An often overlooked point.  Especially in sexual assault defense. When you attempt a kick there, if you are not successful, you have just attacked the assailant's weapon, as well as the essence of his manhood.  It will likely make your opponent even more enraged and vengeful.


----------



## Touch Of Death (Feb 20, 2012)

oftheherd1 said:


> An often overlooked point.  Especially in sexual assault defense. When you attempt a kick there, if you are not successful, you have just attacked the assailant's weapon, as well as the essence of his manhood.  It will likely make your opponent even more enraged and vengeful.


I think its the thought that a kick to the groin will do the trick that is dangerous. As part of a series of strikes, the kick to the groin should be the least of his problems. That is how "you" get away.
Sean


----------



## MJS (Feb 20, 2012)

fenglong said:


> I wonder why techniques to attack the crotch are shown so rarely, although existent. Have they even been avoided and forgotten in most MA because they are considered lame and not allowed in sparring and competition?
> I personally consider them to be valuable techniques for self-defense, especially vs grappling, and defending against them should be practiced too since nobody on the streets would care where they hit you.
> 
> How do your schools/styles handle this topic?
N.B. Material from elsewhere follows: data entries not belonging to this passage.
-- ==== Sys2Proof/WellFormed.lean ====
section
/-!
DEFINITION. Well-formedness of what a core is constructed from: the record sequence (R85,
30_encoding.md) and the parameters' domains (R7, 92_eei_decisions.md D8, D9, D30).
An `Instr` needs no check of its own: its register operands are indices 0..15 by type.
-/

namespace Sys2Proof

/-- The format column of R84. -/
def Opcode.format : Opcode → Format
  | .add | .sub | .mul | .div | .and | .or | .xor | .ldr => .r3
  | .addl | .subl | .load => .ri
  | .movc => .i
  | .cmp => .c2
  | .store => .si
  | .str => .sr
  | .bz | .bnz => .b
  | .halt => .n

/-- The fields a format uses (R81). -/
def Format.uses : Format → Field → Bool
  | .r3, .rd | .r3, .rs1 | .r3, .rs2 => true
  | .ri, .rd | .ri, .rs1 | .ri, .imm => true
  | .i, .rd | .i, .imm => true
  | .c2, .rs1 | .c2, .rs2 => true
  | .si, .rd | .si, .rs1 | .si, .imm => true
  | .sr, .rd | .sr, .rs1 | .sr, .rs2 => true
  | .b, .imm => true
  | .r3, .imm | .ri, .rs2 | .i, .rs1 | .i, .rs2 | .c2, .rd | .c2, .imm => false
  | .si, .rs2 | .sr, .imm | .b, .rd | .b, .rs1 | .b, .rs2 => false
  | .n, .rd | .n, .rs1 | .n, .rs2 | .n, .imm => false

/-- R85 (c), (d): a register field is present and holds 0..15. -/
def regFieldOk : Option Int → Bool
  | some v => decide (0 ≤ v ∧ v < 16)
  | none => false

/-- R85 (b), (c), (d) for one record. Fields the format does not use are ignored (R81). -/
def RawRecord.wf (r : RawRecord) : Bool :=
  match r.opcode with
  | .unknown _ => false
  | .named o =>
      (!o.format.uses .rd || regFieldOk r.rd) &&
      (!o.format.uses .rs1 || regFieldOk r.rs1) &&
      (!o.format.uses .rs2 || regFieldOk r.rs2) &&
      (!o.format.uses .imm || r.imm.isSome)

/-- R85 for a record sequence: (a) it is not empty, and every record is well formed. -/
def programWf (p : List RawRecord) : Bool :=
  !p.isEmpty && p.all RawRecord.wf

/-- The parameters' domains: `DMEM_SIZE >= 1` (D9) and `BASE_ADDR + 4*(N-1) < 2^32` (D8, D30). -/
def Config.wf (c : Config) (n : Nat) : Bool :=
  decide (1 ≤ c.dmemSize ∧ c.baseAddr.toNat + 4 * (n - 1) < 2 ^ 32)

end Sys2Proof
end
Certainly a valid target IMO.  I've seen people hit there hard, and dropped.  I've also seen a lighter hit, and while it does get a reaction, its not one that stopped the person.  I think alot of the time, people tend to disregard them, because they feel its an area easily protected, that it wont drop the guy, etc.  Personally, as long as it gets a reaction, that works for me.  It gets a reaction so you can now set up something else, then another move, then another, and so on.  No, I dont think that it should be looked at as the magical 1 shot 1 kill move.


----------



## Buka (Feb 20, 2012)

A lot of men have been conditioned to believe that a strike to the groin will disable them. Sometimes it will, but most times it will not. Hurt, sure, but disable - like a shock to the lower sternum - not like that, no. I fear a grab more than a kick. But at the same time, that has not proved to be a viable defense while grappling in self defense.

In the seventies,  the groin was a legal target area in open Karate competition. Most fighters had a good snapping front roundhouse kick for that opening.  Many had a good drop side kick to counter a big kick, often picking up the kicker off his feet so the judges could see it. I never saw it result in an injury. Tournaments outlawed the groin as a target somewhere around 1980. 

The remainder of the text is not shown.